# ACTION ITEM:
I need the lines below from the one with "let pair (i" down to the one with "let f := s.halFrame Ty.chunk n 0 0 true" reproduced exactly, both ends included, and nothing else.

[Saved entries]

-- ==== Sys2Proof/Syntax.lean ====
section
/-! DEFINITION. The commands of the device: `Instr` has one constructor per row of spec/opcode_table.json, with the row's
operands (what the sender of the command supplies: a register value, a frame, a measurement, the word an engine fetches). -/

namespace Sys2Proof

/-- The words an engine fetches for one AFI instruction (R210, R212): the instruction word, the prefix word before it where
the instruction has one; whether the fetch found an uncorrectable memory error (fault 1 of R216); and what the code check of
the data the instruction reads found: nothing, a corrected error (`some false`) or an uncorrectable one (`some true`). -/
structure AfiWord where
  pfx : Option (BitVec 32)
  w : BitVec 32
  ecc : Bool
  rdErr : Option Bool
deriving DecidableEq, Repr

/-- One tagged queue word (R337): 64 data bits and five tags. -/
structure TWord where
  data : Word
  tag : BitVec 5
deriving DecidableEq, Repr

/-- What the device measures over the tick that ends: the feeds in mV and 10 mA (R125), the twelve corrected sensor
readings in 1/16 °C (R112), the phase error to the active reference in phase units (R59), and whether each reference slot
was present and within the frequency range of R58 without a loss condition (R61, R62); whether every sample of `PAIR_YIELD_IN`
in the tick was low (R423). -/
structure Meas where
  feedAmV : BitVec 16
  feedAcA : BitVec 16
  feedBmV : BitVec 16
  feedBcA : BitVec 16
  temps : List (BitVec 16)
  phErr : BitVec 32
  priOk : Bool
  altOk : Bool
  guardLow : Bool
deriving DecidableEq, Repr

/-- A reference slot of the tick generator (R61). -/
inductive RefSlot where | pri | alt
deriving DecidableEq, Repr
/-- A trip of the crystal monitor (R73). -/
inductive XtalTrip where | start | stop | overdrive
deriving DecidableEq, Repr
/-- A PLL that coasts and locks (R74). -/
inductive Pll where | core | fabric | ddr | quad (q : Fin 4)
deriving DecidableEq, Repr
/-- A power feed (R94). -/
inductive Feed where | a | b
deriving DecidableEq, Repr
/-- What declared a feed lost (R96): undervoltage, overvoltage, overcurrent. -/
inductive FeedTrip where | uv | ov | oc
deriving DecidableEq, Repr

/-- One access to register space (R132, R133): the address, the write or read, the number of bytes, the byte enables of the
first 32-bit word, the master (R151) and the value written. -/
structure Access where
  addr : BitVec 27
  write : Bool
  bytes : Nat
  be : BitVec 4
  master : Fin 13
  value : Word
deriving DecidableEq, Repr

/-- A block with a commit register (R140). -/
inductive CommitBlock where
  | clk | pwr | tile (n : Fin 8) | lin | defects | map | que | vox | prt | hal
deriving DecidableEq, Repr

/-- One corrupted stored bit (R141): the register's key, the bit, and whether it lies in the in-force copy of an F field. -/
structure ParityFlip where
  key : Nat
  bit : Fin 32
  inForce : Bool
deriving DecidableEq, Repr

/-- A transmitter with an elastic store (R263, R267). -/
inductive TxPort where | lane (l : Fin 16) | dp (d : Fin 32)
deriving DecidableEq, Repr

/-- A discovery message (R273): its four queue words. -/
structure DiscMsg where
  w0 : Word
  w1 : Word
  w2 : Word
  w3 : Word
deriving DecidableEq, Repr

/-- A pointer adjustment of a pass-through slot (R318). -/
inductive PtAdjust where | inc | dec | recentre
deriving DecidableEq, Repr
/-- Which copy of a watermark bit software clears (R357): the queue's own sticky register or the block-wide word. -/
inductive WmTarget where | sticky | wide (k : Fin 1024)
deriving DecidableEq, Repr

/-- One received voice frame (R383, R386): the time of its frame sync at the balls in TS64 form (R389), its slot samples, and
whether the frame sync that ends it came where it was due. -/
structure VoiceFrame where
  start : Word
  samples : List (BitVec 32)
  fsOk : Bool
deriving DecidableEq, Repr
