/-! ## Block HAL (R464-R466) -/

def R.HAL_CFG : Nat := 0x03400000
def F.HAL_CFG_ROLE : Fld := ⟨R.HAL_CFG, 0, 2, false, 0, []⟩
def F.HAL_CFG_HIER_PORT : Fld := ⟨R.HAL_CFG, 2, 1, false, 1, []⟩
def F.HAL_CFG_AUTO_FTC : Fld := ⟨R.HAL_CFG, 3, 1, false, 1, []⟩
def F.HAL_CFG_ETYPE : Fld := ⟨R.HAL_CFG, 16, 16, false, 34998, []⟩
def R.HAL_COMMIT : Nat := 0x03400004
def F.HAL_COMMIT_GO : Fld := ⟨R.HAL_COMMIT, 0, 1, false, 0, []⟩
def R.HAL_CTRL : Nat := 0x03400008
def F.HAL_CTRL_UNBIND : Fld := ⟨R.HAL_CTRL, 0, 1, false, 0, []⟩
def F.HAL_CTRL_LOCAL_LOCK : Fld := ⟨R.HAL_CTRL, 1, 1, false, 0, []⟩
def R.HAL_STATE : Nat := 0x0340000C
def F.HAL_STATE_STATE : Fld := ⟨R.HAL_STATE, 0, 2, false, 0, []⟩
def F.HAL_STATE_ADDR : Fld := ⟨R.HAL_STATE, 2, 14, false, 0, []⟩
def F.HAL_STATE_CONFIG_GEN : Fld := ⟨R.HAL_STATE, 16, 16, false, 0, []⟩
def R.HAL_STICKY : Nat := 0x03400010
def F.HAL_STICKY_MGR_LOST : Fld := ⟨R.HAL_STICKY, 0, 1, false, 0, []⟩
def F.HAL_STICKY_OFFER_REFUSED : Fld := ⟨R.HAL_STICKY, 1, 1, false, 0, []⟩
def F.HAL_STICKY_TIME_INVALID : Fld := ⟨R.HAL_STICKY, 2, 1, false, 0, []⟩
def R.HAL_MGR : Nat := 0x03400018
def F.HAL_MGR : Fld := ⟨R.HAL_MGR, 0, 64, false, 0, []⟩
def R.HAL_MGR_ALT : Nat := 0x03400020
def F.HAL_MGR_ALT : Fld := ⟨R.HAL_MGR_ALT, 0, 64, false, 0, []⟩
def R.HAL_MGR_FILTER : Nat := 0x03400028
def F.HAL_MGR_FILTER : Fld := ⟨R.HAL_MGR_FILTER, 0, 64, false, 0, []⟩
def R.HAL_TIME_CFG : Nat := 0x03400030
def F.HAL_TIME_CFG_RTT_MAX : Fld := ⟨R.HAL_TIME_CFG, 0, 16, true, 1024, []⟩
def R.HAL_TIME_LAST : Nat := 0x03400034
def F.HAL_TIME_LAST_OFFSET : Fld := ⟨R.HAL_TIME_LAST, 0, 16, false, 0, []⟩
def F.HAL_TIME_LAST_RTT : Fld := ⟨R.HAL_TIME_LAST, 16, 16, false, 0, []⟩
def R.HAL_SID : Nat := 0x03400038
def F.HAL_SID_RX_SID : Fld := ⟨R.HAL_SID, 0, 14, false, 0, []⟩
def F.HAL_SID_TX_SID : Fld := ⟨R.HAL_SID, 16, 14, false, 0, []⟩
def R.HAL_IMG_BASE : Nat := 0x03400040
def F.HAL_IMG_BASE_OFF : Fld := ⟨R.HAL_IMG_BASE, 0, 26, false, 0, []⟩
def F.HAL_IMG_BASE_MB : Fld := ⟨R.HAL_IMG_BASE, 26, 6, false, 0, []⟩
def R.HAL_FWD (i : Nat) : Nat := 0x03400080 + i * 0x4
def F.HAL_FWD (i : Nat) : Fld := ⟨R.HAL_FWD i, 0, 32, false, 0, []⟩
def R.HAL_H_CFG (i : Nat) : Nat := 0x03400100 + i * 0x40
def F.HAL_H_CFG_ENABLE (i : Nat) : Fld := ⟨R.HAL_H_CFG i, 0, 1, false, 0, []⟩
def F.HAL_H_CFG_PAIR (i : Nat) : Fld := ⟨R.HAL_H_CFG i, 1, 1, false, 0, []⟩
def F.HAL_H_CFG_TAGGED (i : Nat) : Fld := ⟨R.HAL_H_CFG i, 2, 1, false, 0, []⟩
def F.HAL_H_CFG_VID (i : Nat) : Fld := ⟨R.HAL_H_CFG i, 16, 12, false, 0, []⟩
def R.HAL_H_SA (i : Nat) : Nat := 0x03400108 + i * 0x40
def F.HAL_H_SA (i : Nat) : Fld := ⟨R.HAL_H_SA i, 0, 48, false, 0, []⟩
def R.HAL_H_STATUS (i : Nat) : Nat := 0x03400110 + i * 0x40
def F.HAL_H_STATUS_LINK (i : Nat) : Fld := ⟨R.HAL_H_STATUS i, 0, 1, false, 0, []⟩
def F.HAL_H_STATUS_PCS_LOCK (i : Nat) : Fld := ⟨R.HAL_H_STATUS i, 1, 1, false, 0, []⟩
def R.HAL_H_STICKY (i : Nat) : Nat := 0x03400114 + i * 0x40
def F.HAL_H_STICKY_LINK_LOST (i : Nat) : Fld := ⟨R.HAL_H_STICKY i, 0, 1, false, 0, []⟩
def F.HAL_H_STICKY_RX_DROP_SEEN (i : Nat) : Fld := ⟨R.HAL_H_STICKY i, 1, 1, false, 0, []⟩
def R.HAL_H_RXDROP (i : Nat) : Nat := 0x03400118 + i * 0x40
def F.HAL_H_RXDROP (i : Nat) : Fld := ⟨R.HAL_H_RXDROP i, 0, 64, false, 0, []⟩
def R.HAL_VIOL_CFG (i : Nat) : Nat := 0x03400400 + i * 0x10
def F.HAL_VIOL_CFG_QN (i : Nat) : Fld := ⟨R.HAL_VIOL_CFG i, 0, 8, true, 16, []⟩
def F.HAL_VIOL_CFG_QWIN (i : Nat) : Fld := ⟨R.HAL_VIOL_CFG i, 8, 16, true, 8000, [(1, 65535)]⟩
def F.HAL_VIOL_CFG_RATE (i : Nat) : Fld := ⟨R.HAL_VIOL_CFG i, 24, 8, true, 4, []⟩
def R.HAL_VIOL_QTICKS (i : Nat) : Nat := 0x03400404 + i * 0x10
def F.HAL_VIOL_QTICKS_QTICKS (i : Nat) : Fld := ⟨R.HAL_VIOL_QTICKS i, 0, 24, true, 8000, []⟩
def R.HAL_VCNT (i j : Nat) : Nat := 0x03400500 + i * 0x10 + j * 0x4
def F.HAL_VCNT (i j : Nat) : Fld := ⟨R.HAL_VCNT i j, 0, 32, false, 0, []⟩
def R.HAL_VLOG_INFO (i : Nat) : Nat := 0x03400600 + i * 0x10
def F.HAL_VLOG_INFO_KIND (i : Nat) : Fld := ⟨R.HAL_VLOG_INFO i, 0, 2, false, 0, []⟩
def F.HAL_VLOG_INFO_CLASS (i : Nat) : Fld := ⟨R.HAL_VLOG_INFO i, 2, 2, false, 0, []⟩
def F.HAL_VLOG_INFO_TYPE (i : Nat) : Fld := ⟨R.HAL_VLOG_INFO i, 4, 8, false, 0, []⟩
def F.HAL_VLOG_INFO_REASON (i : Nat) : Fld := ⟨R.HAL_VLOG_INFO i, 12, 8, false, 0, []⟩
def F.HAL_VLOG_INFO_VALID (i : Nat) : Fld := ⟨R.HAL_VLOG_INFO i, 20, 1, false, 0, []⟩
def R.HAL_VLOG_TICK (i : Nat) : Nat := 0x03400604 + i * 0x10
def F.HAL_VLOG_TICK (i : Nat) : Fld := ⟨R.HAL_VLOG_TICK i, 0, 32, false, 0, []⟩
def R.HAL_VLOG_ID (i : Nat) : Nat := 0x03400608 + i * 0x10
def F.HAL_VLOG_ID (i : Nat) : Fld := ⟨R.HAL_VLOG_ID i, 0, 64, false, 0, []⟩
def R.HAL_QUAR_STATUS : Nat := 0x03400800
def F.HAL_QUAR_STATUS_HOST : Fld := ⟨R.HAL_QUAR_STATUS, 0, 1, false, 0, []⟩
def F.HAL_QUAR_STATUS_MGR : Fld := ⟨R.HAL_QUAR_STATUS, 1, 1, false, 0, []⟩
def F.HAL_QUAR_STATUS_COUNT : Fld := ⟨R.HAL_QUAR_STATUS, 8, 8, false, 0, []⟩
def R.HAL_QUAR_DISC : Nat := 0x03400808
def F.HAL_QUAR_DISC : Fld := ⟨R.HAL_QUAR_DISC, 0, 64, false, 0, []⟩
def R.HAL_QUAR_MEM (i : Nat) : Nat := 0x03400810 + i * 0x4
def F.HAL_QUAR_MEM (i : Nat) : Fld := ⟨R.HAL_QUAR_MEM i, 0, 32, false, 0, []⟩
def R.HAL_MEM_STATE (i : Nat) : Nat := 0x03401000 + i * 0x10
def F.HAL_MEM_STATE_STATE (i : Nat) : Fld := ⟨R.HAL_MEM_STATE i, 0, 2, false, 0, []⟩
def F.HAL_MEM_STATE_PAIR_MEMBER (i : Nat) : Fld := ⟨R.HAL_MEM_STATE i, 2, 1, false, 0, []⟩
def F.HAL_MEM_STATE_CONFIG_GEN (i : Nat) : Fld := ⟨R.HAL_MEM_STATE i, 16, 16, false, 0, []⟩
def R.HAL_MEM_BURGEE (i : Nat) : Nat := 0x03401008 + i * 0x10
def F.HAL_MEM_BURGEE (i : Nat) : Fld := ⟨R.HAL_MEM_BURGEE i, 0, 64, false, 0, []⟩

/-! ## Block REC (R494/R495) -/

def R.REC_CFG : Nat := 0x03500000
def F.REC_CFG_FULL_MODE : Fld := ⟨R.REC_CFG, 0, 1, false, 0, []⟩
def F.REC_CFG_BLOCK : Fld := ⟨R.REC_CFG, 1, 1, false, 1, []⟩
def F.REC_CFG_CKU : Fld := ⟨R.REC_CFG, 2, 8, false, 0, []⟩
def F.REC_CFG_TIMEOUT : Fld := ⟨R.REC_CFG, 10, 8, false, 100, [(1, 255)]⟩
def R.REC_NSID : Nat := 0x03500004
def F.REC_NSID : Fld := ⟨R.REC_NSID, 0, 32, false, 1, []⟩
def R.REC_STATUS : Nat := 0x03500008
def F.REC_STATUS_STATE : Fld := ⟨R.REC_STATUS, 0, 3, false, 0, []⟩
def F.REC_STATUS_DRIVE_PRESENT : Fld := ⟨R.REC_STATUS, 3, 1, false, 0, []⟩
def R.REC_STICKY : Nat := 0x0350000C
def F.REC_STICKY_LOST_SEEN : Fld := ⟨R.REC_STICKY, 0, 1, false, 0, []⟩
def F.REC_STICKY_MUST_LOST : Fld := ⟨R.REC_STICKY, 1, 1, false, 0, []⟩
def F.REC_STICKY_DRIVE_LOST_SEEN : Fld := ⟨R.REC_STICKY, 2, 1, false, 0, []⟩
def F.REC_STICKY_FULL_SEEN : Fld := ⟨R.REC_STICKY, 3, 1, false, 0, []⟩
def F.REC_STICKY_WRAPPED : Fld := ⟨R.REC_STICKY, 4, 1, false, 0, []⟩
def F.REC_STICKY_NVME_ERR : Fld := ⟨R.REC_STICKY, 5, 1, false, 0, []⟩
def R.REC_RING_START : Nat := 0x03500010
def F.REC_RING_START : Fld := ⟨R.REC_RING_START, 0, 64, false, 0, []⟩
def R.REC_RING_BLOCKS : Nat := 0x03500018
def F.REC_RING_BLOCKS : Fld := ⟨R.REC_RING_BLOCKS, 0, 64, false, 0, []⟩
def R.REC_WRITE_LBA : Nat := 0x03500020
def F.REC_WRITE_LBA : Fld := ⟨R.REC_WRITE_LBA, 0, 64, false, 0, []⟩
def R.REC_OLDEST_LBA : Nat := 0x03500028
def F.REC_OLDEST_LBA : Fld := ⟨R.REC_OLDEST_LBA, 0, 64, false, 0, []⟩
def R.REC_OLDEST_SEQ : Nat := 0x03500030
def F.REC_OLDEST_SEQ : Fld := ⟨R.REC_OLDEST_SEQ, 0, 64, false, 0, []⟩
def R.REC_RELEASE_LBA : Nat := 0x03500038
def F.REC_RELEASE_LBA : Fld := ⟨R.REC_RELEASE_LBA, 0, 64, false, 0, []⟩
def R.REC_SEQ_NEXT : Nat := 0x03500040
def F.REC_SEQ_NEXT : Fld := ⟨R.REC_SEQ_NEXT, 0, 64, false, 0, []⟩
def R.REC_DURABLE_SEQ : Nat := 0x03500048
def F.REC_DURABLE_SEQ : Fld := ⟨R.REC_DURABLE_SEQ, 0, 64, false, 0, []⟩
def R.REC_STAGE_BASE : Nat := 0x03500050
def F.REC_STAGE_BASE : Fld := ⟨R.REC_STAGE_BASE, 6, 20, false, 0, []⟩
def R.REC_STAGE_LINES : Nat := 0x03500054
def F.REC_STAGE_LINES : Fld := ⟨R.REC_STAGE_LINES, 0, 20, false, 0, []⟩
def R.REC_RESV_LINES : Nat := 0x03500058
def F.REC_RESV_LINES : Fld := ⟨R.REC_RESV_LINES, 0, 20, false, 0, []⟩
def R.REC_FLUSH_PER : Nat := 0x0350005C
def F.REC_FLUSH_PER : Fld := ⟨R.REC_FLUSH_PER, 0, 16, false, 800, [(1, 65535)]⟩
def R.REC_B_RATE : Nat := 0x03500060
def F.REC_B_RATE : Fld := ⟨R.REC_B_RATE, 0, 24, false, 65536, []⟩
def R.REC_LOST : Nat := 0x03500068
def F.REC_LOST : Fld := ⟨R.REC_LOST, 0, 64, false, 0, []⟩
def R.REC_SRC_CFG (i : Nat) : Nat := 0x03501000 + i * 0x10
def F.REC_SRC_CFG_EN (i : Nat) : Fld := ⟨R.REC_SRC_CFG i, 0, 1, false, 0, []⟩
def F.REC_SRC_CFG_MUST (i : Nat) : Fld := ⟨R.REC_SRC_CFG i, 1, 1, false, 0, []⟩
def F.REC_SRC_CFG_BY_TICK (i : Nat) : Fld := ⟨R.REC_SRC_CFG i, 2, 1, false, 0, []⟩
def F.REC_SRC_CFG_TICKS (i : Nat) : Fld := ⟨R.REC_SRC_CFG i, 3, 8, false, 0, []⟩
def F.REC_SRC_CFG_QUEUE (i : Nat) : Fld := ⟨R.REC_SRC_CFG i, 11, 15, false, 0, []⟩
def R.REC_SRC_CHAN (i : Nat) : Nat := 0x03501004 + i * 0x10
def F.REC_SRC_CHAN_CHAN (i : Nat) : Fld := ⟨R.REC_SRC_CHAN i, 0, 14, false, 0, []⟩
def R.REC_SRC_LOST (i : Nat) : Nat := 0x03501008 + i * 0x10
def F.REC_SRC_LOST (i : Nat) : Fld := ⟨R.REC_SRC_LOST i, 0, 32, false, 0, []⟩
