/-- `HAL_REG_WRITE`: the pairs, each an offset and a value, go to the member. -/
def State.regWriteBody (s : State) (c : Cmd) : State :=
  let m := c.arg 0
  let n := c.arg 2
  if m = 0 ∨ 127 < m ∨ n = 0 ∨ 256 < n ∨ 0x3C00000 < c.arg 1 + 8 * n then s.finish c Rc.badArg []
  else if !s.isManager ∨ s.memState m ≠ Mem.paired ∨ !s.hierOn then s.finish c Rc.refused []
  else
    let pair (i : Nat) : Word :=
      BitVec.ofNat 64 (s.rdLE Sp.sram (c.arg 1 + 8 * i) 4 * 2 ^ 32 + s.rdLE Sp.sram (c.arg 1 + 8 * i + 4) 4)
    (s.halSend (memPartner m) Ty.regWrite (BitVec.ofNat 64 (s.memBurgee m)) (s.memAddr m) false ((List.range n).map pair)).begin c
/-- HAL_REG_WRITE (R456). -/
def execHalRegWrite (s : State) : Host.Outcome State Fault Refusal := settle s (s.runOp 0x43 3 State.regWriteBody)

/-- One chunk of a push leaves, broadcast (R454, log 67). -/
def State.sendChunk (s : State) (mask0 mask1 head off : Nat) (bs : List Byte) : State :=
  if !s.hierOn then s else
  let n := (seqOf s.hal.tx .manager Ty.chunk + 1) % 2 ^ 32
  let data := (List.range (ceilDiv bs.length 8)).map fun i => BitVec.ofNat 64 (leNat ((bs.drop (8 * i)).take 8))
  let f := s.halFrame Ty.chunk n 0 0 true
    ([BitVec.ofNat 64 mask0, BitVec.ofNat 64 mask1, BitVec.ofNat 64 head, BitVec.ofNat 64 off] ++ data)
  ({ s with hal := { s.hal with tx := setSeq s.hal.tx .manager Ty.chunk n } }.emit (.hal f)).tal 22 1 1
/-- `HAL_IMAGE_PUSH`: the image leaves in chunks of up to 1,020 words. -/
def State.imagePushBody (s : State) (c : Cmd) : State :=
  let len := c.arg 1
  let mask := c.arg 2 + c.arg 3 * 2 ^ 32 + c.arg 4 * 2 ^ 64 + c.arg 5 * 2 ^ 96
  let asked := (List.range 128).filter fun m => bitOf mask m
  if len = 0 ∨ 0x3C00000 < c.arg 0 + len ∨ asked.isEmpty ∨ 256 ≤ c.arg 6 ∨ 131072 ≤ c.arg 7 ∨ 0x400000 ≤ c.arg 8 then
    s.finish c Rc.badArg []
  else if !s.isManager ∨ !s.hierOn then s.finish c Rc.refused []
  else
    let head := s.rdLE Sp.sram (c.arg 0 + 6) 2 + c.arg 6 * 2 ^ 16 + c.arg 7 * 2 ^ 24 + c.arg 8 * 2 ^ 41
    let s := s.each (List.range (ceilDiv len 8160)) fun s i =>
      s.sendChunk (mask % 2 ^ 64) (mask / 2 ^ 64) head (8160 * i)
        (s.rdBytes Sp.sram (c.arg 0 + 8160 * i) (Nat.min 8160 (len - 8160 * i)))
    let s := { s with hal := { s.hal with pushOut := some { req := c.seq, asked := asked, last := s.tick } } }
    s.begin c
/-- HAL_IMAGE_PUSH (R454, R456). -/
def execHalImagePush (s : State) : Host.Outcome State Fault Refusal := settle s (s.runOp 0x44 9 State.imagePushBody)

/-- `HAL_LEAVE`. -/
def State.leaveBody (s : State) (c : Cmd) : State :=
  if s.halState ≠ HalSt.member ∨ !s.hierOn then s.finish c Rc.refused []
  else (s.halSend .manager Ty.leave (BitVec.ofNat 64 (s.get F.HAL_MGR)) 0 false []).begin c
/-- HAL_LEAVE (R448, R456). -/
def execHalLeave (s : State) : Host.Outcome State Fault Refusal := settle s (s.runOp 0x45 0 State.leaveBody)

/-- `HAL_QUAR_CLEAR`: partner kind and identity; of kind 1, member 0 is the manager. -/
def State.quarClearBody (s : State) (c : Cmd) : State :=
  let i := c.arg 1
  let who : Option Partner := match c.arg 0 with
    | 0 => if i < 64 then some (.line (Fin.ofNat 64 i)) else none
    | 1 => if i = 0 then some .manager else if i < 128 then some (memPartner i) else none
    | 2 => some .pair
    | 3 => some .host
    | _ => none
  match who with
  | some p => (s.quarLift p).finish c Rc.ok []
  | none => s.finish c Rc.badArg []
/-- HAL_QUAR_CLEAR (R456, R461). -/
def execHalQuarClear (s : State) : Host.Outcome State Fault Refusal := settle s (s.runOp 0x46 2 State.quarClearBody)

# ANSWER FOR THIS EXERCISE:
    let pair (i : Nat) : Word :=
      BitVec.ofNat 64 (s.rdLE Sp.sram (c.arg 1 + 8 * i) 4 * 2 ^ 32 + s.rdLE Sp.sram (c.arg 1 + 8 * i + 4) 4)
    (s.halSend (memPartner m) Ty.regWrite (BitVec.ofNat 64 (s.memBurgee m)) (s.memAddr m) false ((List.range n).map pair)).begin c
/-- HAL_REG_WRITE (R456). -/
def execHalRegWrite (s : State) : Host.Outcome State Fault Refusal := settle s (s.runOp 0x43 3 State.regWriteBody)

/-- One chunk of a push leaves, broadcast (R454, log 67). -/
def State.sendChunk (s : State) (mask0 mask1 head off : Nat) (bs : List Byte) : State :=
  if !s.hierOn then s else
  let n := (seqOf s.hal.tx .manager Ty.chunk + 1) % 2 ^ 32
  let data := (List.range (ceilDiv bs.length 8)).map fun i => BitVec.ofNat 64 (leNat ((bs.drop (8 * i)).take 8))
  let f := s.halFrame Ty.chunk n 0 0 true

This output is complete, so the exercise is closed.